The azazeal2/unsloth_Qwen3.5-2B_1781178548 is a 2.3 billion parameter language model based on the Qwen3.5 architecture. Developed by azazeal2, this model distinguishes itself through its training methodology, utilizing the Unsloth library in conjunction with Huggingface's TRL library.

Key Characteristics

  • Efficient Training: The model was finetuned with Unsloth, which enabled a 2x faster training process compared to standard methods.
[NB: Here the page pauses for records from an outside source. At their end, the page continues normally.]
-- ==== Sys2Proof/Machine/Convert.lean ====
section
/-! DEFINITION. The conversions (R356 to R358 of spec/20_ref_float.md). -/

namespace Sys2Proof.Machine

/-- POS (R356). -/
def posOf (x : XArgs) : Nat := x.immBits 1 0

/-- Element `k` of width `w` of a word (R62). -/
def element (w k : Nat) (v : DWord) : Nat := (lo32 v).toNat / 2 ^ (w * k) % 2 ^ w

/-- A word with element `k` of width `w` replaced; every other bit stays (R357). -/
def withElement (w k : Nat) (v : Nat) (e : Nat) : Nat := v - v / 2 ^ (w * k) % 2 ^ w * 2 ^ (w * k) + e % 2 ^ w * 2 ^ (w * k)

/-- Two FP32 sources converted to a format and packed at positions 2 × pos and 2 × pos + 1 of C (R356). -/
def packTwo (w pos : Nat) (g : Exact → Nat × Exc) (v : Ops) : Word × Exc :=
  let a := g (fval v.a)
  let b := g (fval v.b)
  (BitVec.ofNat 32 (withElement w (2 * pos + 1) (withElement w (2 * pos) (lo32 v.c).toNat a.1) b.1), a.2.or b.2)

/-- Widening of one element to FP32 (R357). -/
def widenOne (f : Fmt) (k : Nat) (a : DWord) : Word × Exc :=
  roundFp32 .rne false (f.value (element 16 k a))

/-- Widening of two elements to BF16 (R357). -/
def widenTwo (f : Fmt) (w pos : Nat) (a : DWord) : Word × Exc :=
  let lo := bf16.round .rne false (f.value (element w (2 * pos) a))
  let hi := bf16.round .rne false (f.value (element w (2 * pos + 1) a))
  (BitVec.ofNat 32 (lo.1 + 65536 * hi.1), lo.2.or hi.2)

/-- The import of an E8M0 code to BF16 (R60, R357). -/
def importE8m0 (e : Nat) : Nat × Exc :=
  if e = 0xFF then (0x7FC0, { inv := true }) else if e = 0 then (0x0040, {}) else (e * 0x80, {})

/-- `cvt.i32.f32` (R358). -/
def toInt32 (m : RMode) (sgn : Bool) (v : Exact) : Word × Exc :=
  let lo : Int := if sgn then -(2 ^ 31) else 0
  let hi : Int := if sgn then 2 ^ 31 - 1 else 2 ^ 32 - 1
  let bad : Exc := { inv := true, ovf := true, inx := true }
  match v with
  | .nan => (0, { inv := true })
  | .inf neg => (BitVec.ofInt 32 (if neg then lo else hi), bad)
  | .zero _ => (0, {})
  | .fin _ _ _ =>
    let (r, inexact) := v.toInt m
    if r < lo then (BitVec.ofInt 32 lo, bad) else if hi < r then (BitVec.ofInt 32 hi, bad) else (BitVec.ofInt 32 r, { inx := inexact })

/-- A conversion to INT8 or INT4, of `w` bits (R64, R358). -/
def toNarrowInt (w : Nat) (m : RMode) (sat : Bool) (v : Exact) : Nat × Exc :=
  let lo : Int := -(2 ^ (w - 1) : Nat)
  let hi : Int := (2 ^ (w - 1) : Nat) - 1
  let code (n : Int) : Nat := (n % (2 ^ w : Nat)).toNat
  let bad : Exc := { inv := true, ovf := true, inx := true }
  match v with
  | .nan => (0, { inv := true })
  | .inf neg => (if sat then code (if neg then lo else hi) else 0, bad)
  | .zero _ => (0, {})
  | .fin _ _ _ =>
    let (r, inexact) := v.toInt m
    if r < lo ∨ hi < r then (code (if sat then max lo (min hi r) else r), bad) else (code r, { inx := inexact })

/-- Two FP32 sources as the two halves of a word (R356: FN 0x4 and 0x5, which take no C). -/
def packHalves (f : Fmt) (x : XArgs) (v : Ops) : Word × Exc :=
  packTwo 16 0 (f.convert (rmode x.rm) x.sat) { v with c := 0 }

/-- `cvt.f32.i32` (R356, R357, R358). -/
def execCvtF32I32 (x : XArgs) (s : State) : Out :=
  perform (.cvtF32I32 x) (fpPlan none (fun v => roundFp32 (rmode x.rm) false (.ofInt (if x.sgn then (lo32 v.a).toInt else (lo32 v.a).toNat)))) s

/-- `cvt.i32.f32` (R356, R357, R358). -/
def execCvtI32F32 (x : XArgs) (s : State) : Out :=
  perform (.cvtI32F32 x) (fpPlan none (fun v => toInt32 (rmode x.rm) x.sgn (fval v.a))) s

/-- `cvt.f32.f16` (R356, R357, R358). -/
def execCvtF32F16 (x : XArgs) (s : State) : Out :=
  perform (.cvtF32F16 x) (fpPlan none (fun v => widenOne fp16 (posOf x) v.a)) s

/-- `cvt.f32.b16` (R356, R357, R358). -/
def execCvtF32B16 (x : XArgs) (s : State) : Out :=
  perform (.cvtF32B16 x) (fpPlan none (fun v => widenOne bf16 (posOf x) v.a)) s

/-- `cvt.pk.f16.f32` (R356, R357, R358). -/
def execCvtPkF16F32 (x : XArgs) (s : State) : Out :=
  perform (.cvtPkF16F32 x) (fpPlan none (fun v => packHalves fp16 x v)) s

/-- `cvt.pk.b16.f32` (R356, R357, R358). -/
def execCvtPkB16F32 (x : XArgs) (s : State) : Out :=
  perform (.cvtPkB16F32 x) (fpPlan none (fun v => packHalves bf16 x v)) s

/-- `cvt.pk.e4m3.f32` (R356, R357, R358). -/
def execCvtPkE4m3F32 (x : XArgs) (s : State) : Out :=
  perform (.cvtPkE4m3F32 x) (fpPlan none (fun v => packTwo 8 (posOf x) (e4m3.convert (rmode x.rm) x.sat) v)) s

/-- `cvt.pk.e5m2.f32` (R356, R357, R358). -/
def execCvtPkE5m2F32 (x : XArgs) (s : State) : Out :=
  perform (.cvtPkE5m2F32 x) (fpPlan none (fun v => packTwo 8 (posOf x) (e5m2.convert (rmode x.rm) x.sat) v)) s

/-- `cvt.pk.e2m1.f32` (R356, R357, R358). -/
def execCvtPkE2m1F32 (x : XArgs) (s : State) : Out :=
  perform (.cvtPkE2m1F32 x) (fpPlan none (fun v => packTwo 4 (posOf x) (e2m1.convert (rmode x.rm) x.sat) v)) s

/-- `cvt.up.b16.e4m3` (R356, R357, R358). -/
def execCvtUpB16E4m3 (x : XArgs) (s : State) : Out :=
  perform (.cvtUpB16E4m3 x) (fpPlan none (fun v => widenTwo e4m3 8 (posOf x) v.a)) s

/-- `cvt.up.b16.e5m2` (R356, R357, R358). -/
def execCvtUpB16E5m2 (x : XArgs) (s : State) : Out :=
  perform (.cvtUpB16E5m2 x) (fpPlan none (fun v => widenTwo e5m2 8 (posOf x) v.a)) s

/-- `cvt.up.b16.e2m1` (R356, R357, R358). -/
def execCvtUpB16E2m1 (x : XArgs) (s : State) : Out :=
  perform (.cvtUpB16E2m1 x) (fpPlan none (fun v => widenTwo e2m1 4 (posOf x) v.a)) s

/-- `cvt.b16.e8m0` (R356, R357, R358). -/
def execCvtB16E8m0 (x : XArgs) (s : State) : Out :=
  perform (.cvtB16E8m0 x) (fpPlan none (fun v => 
    let lo := importE8m0 (element 8 (2 * posOf x) v.a)
    let hi := importE8m0 (element 8 (2 * posOf x + 1) v.a)
    (BitVec.ofNat 32 (lo.1 + 65536 * hi.1), lo.2.or hi.2))) s

/-- `cvt.pk.i8.f32` (R356, R357, R358). -/
def execCvtPkI8F32 (x : XArgs) (s : State) : Out :=
  perform (.cvtPkI8F32 x) (fpPlan none (fun v => packTwo 8 (posOf x) (toNarrowInt 8 (rmode x.rm) x.sat) v)) s

/-- `cvt.pk.i4.f32` (R356, R357, R358). -/
def execCvtPkI4F32 (x : XArgs) (s : State) : Out :=
  perform (.cvtPkI4F32 x) (fpPlan none (fun v => packTwo 4 (posOf x) (toNarrowInt 4 (rmode x.rm) x.sat) v)) s

end Sys2Proof.Machine
end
This efficiency is a core differentiator, allowing for quicker iteration and deployment.
  • Qwen3.5 Base: Built upon the Qwen3.5 foundation, it inherits the capabilities of this robust model family.
  • Parameter Count: With 2.3 billion parameters, it offers a balance between performance and computational resource requirements, making it suitable for applications where larger models might be prohibitive.
  • Context Length: The model supports a context length of 32768 tokens, allowing it to process and generate longer sequences of text.

Use Cases

This model is particularly well-suited for scenarios requiring a capable language model that benefits from optimized training and a moderate parameter count. Its efficient finetuning process suggests potential for rapid adaptation to specific downstream tasks, making it a strong candidate for:

  • Text generation and completion
  • Summarization
  • Question answering
  • Applications where faster development cycles and resource efficiency are critical.